Par ailleurs, les militaires non officiers radiés des cadres pour invalidité sans pouvoir prétendre à une pension de retraite peuvent choisir entre la perception du montant de la solde de réforme prévue par l'article L. 7 du code des pensions civiles et militaires de retraite et l'affiliation rétroactive au régime général.

B. DES CARACTÉRISTIQUES AVANTAGEUSES

1. Un droit à pension ouvert dès quinze ans de service

Le droit à pension est ouvert dès quinze ans de service effectif au profit des militaires de carrière ou sous contrat et des fonctionnaires.
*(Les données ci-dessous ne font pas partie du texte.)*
-- ==== Sys2Proof/Laws/State.lean ====
section
/-! SUPPORT. One lemma per field per update of State, true by rfl, so that no later proof unfolds a record update. -/

namespace Sys2Proof.Machine

/-! ### Items per axis and per unit -/

@[simp] theorem Five.get_set_same {α : Type} (x : Five α) (k : Axis) (v : α) : (x.set k v).get k = v := by cases k <;> rfl

theorem Five.get_set_other {α : Type} (x : Five α) {k j : Axis} (v : α) (h : j ≠ k) : (x.set k v).get j = x.get j := by
  cases k <;> cases j <;> first | rfl | exact absurd rfl h

theorem Five.get_set {α : Type} (x : Five α) (k j : Axis) (v : α) : (x.set k v).get j = if j = k then v else x.get j := by
  cases k <;> cases j <;> rfl

@[simp] theorem Five.get_mapAxis {α β : Type} (g : Axis → α → β) (x : Five α) (k : Axis) :
    (x.mapAxis g).get k = g k (x.get k) := by cases k <;> rfl

@[simp] theorem Five.get_all {α : Type} (v : α) (k : Axis) : (Five.all v).get k = v := by cases k <;> rfl

@[simp] theorem Three.get_set_same {α : Type} (x : Three α) (u : SenUnit) (v : α) : (x.set u v).get u = v := by
  cases u <;> rfl

theorem Three.get_set {α : Type} (x : Three α) (u j : SenUnit) (v : α) : (x.set u v).get j = if j = u then v else x.get j := by
  cases u <;> cases j <;> rfl

@[simp] theorem Three.get_mapUnit {α β : Type} (g : SenUnit → α → β) (x : Three α) (u : SenUnit) :
    (x.mapUnit g).get u = g u (x.get u) := by cases u <;> rfl

@[simp] theorem Sources.get_set_same {α : Type} (x : Sources α) (src : Source) (v : α) : (x.set src v).get src = v := by
  cases src <;> simp [Sources.get, Sources.set]

@[simp] theorem State.axis_setAxis_same (s : State) (k : Axis) (a : AxisRec) : (s.setAxis k a).axis k = a := by
  simp [State.axis, State.setAxis]

theorem State.axis_setAxis (s : State) (k j : Axis) (a : AxisRec) : (s.setAxis k a).axis j = if j = k then a else s.axis j := by
  simp [State.axis, State.setAxis, Five.get_set]

/-! ### The updates -/

section
variable (s : State)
Le droit à pension est également acquis, sans condition de durée, aux officiers et sous-officiers de carrière ainsi qu'aux fonctionnaires radiés des cadres par suite d'infirmités (imputables ou non au service).

S'agissant des militaires non officiers sous contrat ayant effectué moins de quinze ans de service, leur situation est réglée de la façon suivante :

- le droit à pension de retraite leur est ouvert s'ils sont radiés des cadres pour infirmités imputables au service, dans la mesure où ils ont effectué au moins cinq ans de service ;

- il est également ouvert à leur profit sans condition de durée de service si les intéressés, servant au-delà de la durée légale, ont été radiés des cadres pour infirmités imputables à un service en opération de guerre ouvrant droit au bénéfice de la double campagne et contractées après l'expiration de la durée légale du service militaire obligatoire.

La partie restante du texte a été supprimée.